まあ、しかし今の言語の良いところは、C 言語での malloc と free が不要な点でしょう。いわゆるメモリーの動的確保と解放です。この free を忘れると、演算をするたびに自由に使えるメモリー領域が減っていき、最後には PC が固まってしまう。このガーベッジコレクション(というのかな?)が裏で働いてくれるお陰で、安心してプログラムが作れるようになった。また、私が C 言語ではなく Perl に移った主な原因もこれです。

ちなみに、上記の電顕についていた画像処理装置(Cognex)は C 言語で動くのだが、フリーのメモリーの現在量を示してくれる関数があった。これは大変便利。自分の作ったプログラムを動かす前と後とでわずかでもメモリー量が異なった場合、それはどこかで free を忘れているということを意味する。もし、この機能がなかったら半導体工場のオートメーション上で数時間使ったら必ず再起動してしまうといった事故が起きていたことだろう。
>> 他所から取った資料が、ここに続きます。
-- ==== Sys2Proof/Laws/Hash.lean ====
section
/-!
SUPPORT. The lengths of the sponge's outputs.
-/

namespace Sys2Proof.Machine

open Sys2Proof

theorem length_keccakRound (a : List (BitVec 64)) (rc : BitVec 64) : (keccakRound a rc).length = 25 := by
  unfold keccakRound
  simp only
  split
  · next h => exact absurd (congrArg List.length h) (by simp)
  · next h => have := congrArg List.length h; simp at this; simp [this]

theorem length_keccakF (a : List (BitVec 64)) : (keccakF a).length = 25 := by
  unfold keccakF
  have h : ∀ (l : List (BitVec 64)) (b : List (BitVec 64)), l ≠ [] → (l.foldl keccakRound b).length = 25 := by
    intro l
    induction l with
    | nil => simp
    | cons c r ih =>
      intro b _
      rw [List.foldl_cons]
      by_cases hr : r = []
      · simp [hr, length_keccakRound]
      · exact ih _ hr
  exact h _ _ (by simp [keccakRc])

theorem length_sponge (bs : List (List Byte)) (a : List (BitVec 64)) (h : a.length = 25) :
    (bs.foldl (fun a blk => keccakF (keccakAbsorb a blk)) a).length = 25 := by
  induction bs generalizing a with
  | nil => exact h
  | cons b r ih => exact ih _ (length_keccakF _)

theorem length_lanes (a : List (BitVec 64)) : (a.flatMap (fun w => leBytes 8 w.toNat)).length = 8 * a.length := by
  induction a with
  | nil => rfl
  | cons w r ih => simp only [List.flatMap_cons, List.length_append, length_leBytes, List.length_cons, ih]; omega

/-- SHAKE256 answers as many bytes as are asked for, up to one block. -/
theorem length_shake256 (n : Nat) (m : List Byte) (h : n ≤ 136) : (shake256 n m).length = n := by
  unfold shake256 keccak
  simp only [keccakSqueeze, List.length_take, List.length_append, length_lanes]
  rw [length_sponge _ _ (by simp)]
  omega

end Sys2Proof.Machine
end

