-- ==== Sys2Proof/Laws/KeepsTile.lean ====
section
/-!
SUPPORT. Each operation and command of the tiles and the mesh leaves the queue and keeps the memories' canonical form.
-/

set_option linter.all false
set_option Elab.async false

namespace Sys2Proof.Machine

open Sys2Proof

variable (s0 : State)

theorem State.corrected_keeps (s : State) (t : Nat) (mem : Nat) (off : Nat) (scrub : Bool) (h_s : Keeps s0 s) :
    Keeps s0 (State.corrected s t mem off scrub) := by
  unfold State.corrected
  repeat' first
      | (with_reducible first | assumption | apply State.bumpF_keeps | apply State.setReg_keeps | apply State.health_keeps
                               | apply State.modTile_keeps)
      | split | (intro _) | dsimp only

theorem State.eccRead_keeps (s : State) (t : Nat) (mem : Nat) (off : Nat) (n : Nat) (scrub : Bool) (h_s : Keeps s0 s) :
    Keeps s0 (State.eccRead s t mem off n scrub).1 := by
  unfold State.eccRead
  repeat' first
      | (with_reducible first | assumption | apply State.corrected_keeps | apply Keeps.foldl | apply Keeps.foldl1)
      | split | (intro _) | dsimp only

theorem State.tmStore_keeps (s : State) (t : Nat) (mem : Nat) (off : Nat) (bs : List Byte) (h_s : Keeps s0 s) :
    Keeps s0 (State.tmStore s t mem off bs) := by
  unfold State.tmStore
  repeat' first
      | (with_reducible first | assumption | apply State.tmWrite_keeps | apply State.modTile_keeps | (fail_if_no_progress apply Keeps.mk))
      | split | (intro _) | dsimp only

theorem State.tmPoison_keeps (s : State) (t : Nat) (mem : Nat) (off : Nat) (h_s : Keeps s0 s) :
    Keeps s0 (State.tmPoison s t mem off) := by
  unfold State.tmPoison
  repeat' first
      | (with_reducible first | assumption | (fail_if_no_progress apply Keeps.mk))
      | split | (intro _) | dsimp only

theorem State.tmFree_keeps (s : State) (t : Nat) (mem : Nat) (off : Nat) (n : Nat) (h_s : Keeps s0 s) :
    Keeps s0 (State.tmFree s t mem off n) := by
  unfold State.tmFree
  repeat' first
      | (with_reducible first | assumption | apply State.tmStore_keeps | (fail_if_no_progress apply Keeps.mk))
      | split | (intro _) | dsimp only

theorem State.vregFree_keeps (s : State) (t : Nat) (v : Nat) (h_s : Keeps s0 s) :
    Keeps s0 (State.vregFree s t v) := by
  unfold State.vregFree
  repeat' first
      | (with_reducible first | assumption | apply State.modTile_keeps | (fail_if_no_progress apply Keeps.mk))
      | split | (intro _) | dsimp only

theorem State.sentFree_keeps (s : State) (t : Nat) (after : Nat) (h_s : Keeps s0 s) :
    Keeps s0 (State.sentFree s t after) := by
  unfold State.sentFree
  repeat' first
      | (with_reducible first | assumption | apply State.setRouter_keeps | (fail_if_no_progress apply Keeps.mk))
      | split | (intro _) | dsimp only

theorem State.freeDest_keeps (s : State) (t : Nat) (dest : List (Nat × Nat × Nat)) (h_s : Keeps s0 s) :
    Keeps s0 (State.freeDest s t dest) := by
  unfold State.freeDest
  repeat' first
      | (with_reducible first | assumption | apply State.vregFree_keeps | apply State.sentFree_keeps | apply State.tmFree_keeps
                               | apply Keeps.foldl | apply Keeps.foldl1)
      | split | (intro _) | dsimp only

theorem State.engRead_keeps (s : State) (k : Issue) (e : Engine) (mem : Nat) (off : Nat) (n : Nat) (h_s : Keeps s0 s) :
    Keeps s0 (State.engRead s k e mem off n).1 := by
  unfold State.engRead
  repeat' first
      | (with_reducible first | assumption | apply State.eccRead_keeps | (fail_if_no_progress apply Keeps.mk))
      | (refine Keeps.pair (o := _) ?_ (by assumption); with_reducible apply State.eccRead_keeps)
      | split | (intro _) | dsimp only

theorem State.cutOff_keeps (s : State) (t : Nat) (e : Engine) (mem : Nat) (bank : Nat) (h_s : Keeps s0 s) :
    Keeps s0 (State.cutOff s t e mem bank).1 := by
  unfold State.cutOff
  repeat' first
      | (with_reducible first | assumption | apply State.modTile_keeps | apply State.stopUnit_keeps | apply State.freeDest_keeps)
      | split | (intro _) | dsimp only

theorem State.bankConflict_keeps (s : State) (t : Nat) (e : Engine) (pc : Nat) (cs : List (Nat × Nat × Engine)) (h_s : Keeps s0 s) :
    Keeps s0 (State.bankConflict s t e pc cs) := by
  unfold State.bankConflict
  repeat' first
      | (with_reducible first | assumption | apply State.cutOff_keeps | apply State.halt_keeps | apply State.modTile_keeps
                               | apply OptKeeps.getD | apply Keeps.foldl | apply Keeps.foldl1)
      | (refine Keeps.pair (o := _) ?_ (by assumption); with_reducible apply State.cutOff_keeps)
      | split | (intro _) | dsimp only

theorem State.pcCheck_keeps (s : State) (t : Nat) (e : Engine) (h_s : Keeps s0 s) :
    Keeps s0 (State.pcCheck s t e) := by
  unfold State.pcCheck
  repeat' first
      | (with_reducible first | assumption | apply State.halt_keeps)
      | split | (intro _) | dsimp only

theorem State.noteStop_keeps (s : State) (t : Nat) (e : Engine) (conds : List (Nat × Nat)) (h_s : Keeps s0 s) :
    Keeps s0 (State.noteStop s t e conds) := by
  unfold State.noteStop
  repeat' first
      | (with_reducible first | assumption | apply State.noteBudget_keeps)
      | split | (intro _) | dsimp only

theorem State.signalNow_keeps (s : State) (t : Nat) (e : Engine) (g : Option Signal) (h_s : Keeps s0 s) :
    Keeps s0 (State.signalNow s t e g) := by
  unfold State.signalNow
  repeat' first
      | (with_reducible first | assumption | apply State.pcCheck_keeps | apply State.addTally_keeps | apply State.modTile_keeps)
      | split | (intro _) | dsimp only

theorem State.finishIssue_keeps (s : State) (q : State) (e : Engine) (k : Issue) (alone : Bool) (wide : List (Nat × Nat)) (dest : List
    (Nat × Nat × Nat)) (heavy : Bool) (pc : Option Nat) (ws : List (Nat × Nat)) (cs : List (Nat × Nat)) (h_s : Keeps s0 s) (h_q : Keeps s0
    (q)) :
    Keeps s0 (State.finishIssue s q e k alone wide dest heavy pc ws cs) := by
  unfold State.finishIssue
  repeat' first
      | (with_reducible first | assumption | apply State.setTile_keeps | apply State.gooseCluster_keeps | apply State.signalNow_keeps
                               | apply OptKeeps.getD | apply Keeps.foldl | apply Keeps.foldl1)
      | split | (intro _) | dsimp only

theorem State.fire_keeps (s0 s : State) (e : Engine) (k : Issue) (credits : List CreditNeed) (hold : State → Option (Hold × State))
    (alone : Bool) (run : State → Run) (h_s : Keeps s0 s) (h_hold : ∀ q, Keeps s0 q → OptKeeps2 s0 (hold q))
    (h_run : ∀ q, Keeps s0 q → RunKeeps s0 (run q)) : Keeps s0 (s.fire e k credits hold alone run) := by
  have ht : ∀ x, Keeps s0 (s.setTile k.tile.toNat x) := fun x => State.setTile_keeps _ _ _ _ h_s
  unfold State.fire
  dsimp only
  repeat' first
   | with_reducible assumption
   | exact OptKeeps2.of (h_hold _ h_s) (by assumption)
   | with_reducible apply State.haltMany_keeps
   | with_reducible apply State.noteStop_keeps
   | with_reducible apply State.modTile_keeps
   | with_reducible apply State.bankConflict_keeps
   | with_reducible apply State.setTile_keeps
   | with_reducible apply State.finishIssue_keeps
   | (have hr := h_run _ (ht (takeAll (s.tile k.tile.toNat) (by assumption))); simp only [*] at hr; exact hr)
   | with_reducible apply State.halt_keeps
   | with_reducible apply State.tmStore_keeps
   | split

theorem State.issue_keeps (s0 s : State) (e : Engine) (k : Issue) (credits : List CreditNeed) (hold : State → Option (Hold × State))
    (alone : Bool) (run : State → Run) (h_s : Keeps s0 s) (h_hold : ∀ q, Keeps s0 q → OptKeeps2 s0 (hold q))
    (h_run : ∀ q, Keeps s0 q → RunKeeps s0 (run q)) : Keeps s0 (s.issue e k credits hold alone run) := by
  have hr := State.eccRead_keeps s0 s k.tile.toNat (4 + engCode e) (8 * ((s.tile k.tile.toNat).eng e).pc) 8 false h_s
  unfold State.issue
  dsimp only
  split
  · exact h_s
  · split
    · exact State.fire_keeps _ _ _ _ _ _ _ _ h_s h_hold h_run
    · split
      · exact State.halt_keeps _ _ _ _ _ _ _ hr
      · exact State.fire_keeps _ _ _ _ _ _ _ _ hr h_hold h_run

theorem State.issuePlain_keeps (s : State) (e : Engine) (k : Issue) (run : State → Run) (h_s : Keeps s0 s) (h_run : ∀ (y1 : State), Keeps
    s0 (y1) → RunKeeps s0 (run y1)) :
    Keeps s0 (State.issuePlain s e k run) := by
  unfold State.issuePlain
  repeat' first
      | (with_reducible first | assumption | apply h_run | apply State.issue_keeps | apply OptKeeps.none | apply OptKeeps.some
                               | apply OptKeeps2.none | apply OptKeeps2.some)
      | split | (intro _) | dsimp only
ところで、うちは生物系であるので、学生達はあまりコンピュータについて習ってきていない。しかし、今後はスマホにしろ AI にしろ、コンピュータ技術と無縁ではいられないので、少しは知っておく必要がある。そこで、PC のメモリーを 8 GB から 16 GB に増設するついでに、PC の中身を開いて「これはハードディスク、これがシムメモリー、これが CPU」と、一応の基礎を教えることにした。そしたら、NMR の三次元スペクトルのシリーズを 10 個ぐらい開いてピークを拾い始めると、なぜ自分の PC が急に重くなったり、時には落ちてしまうのかの理由も分かるはず。ついでに、それらがスマホとどのように対応しているのかを知ると、ちょっと親近感が湧くようだ。そう、何でもブラックボックスとプロトコールだけで済ませず、その原理を知ると面白いものなのだ。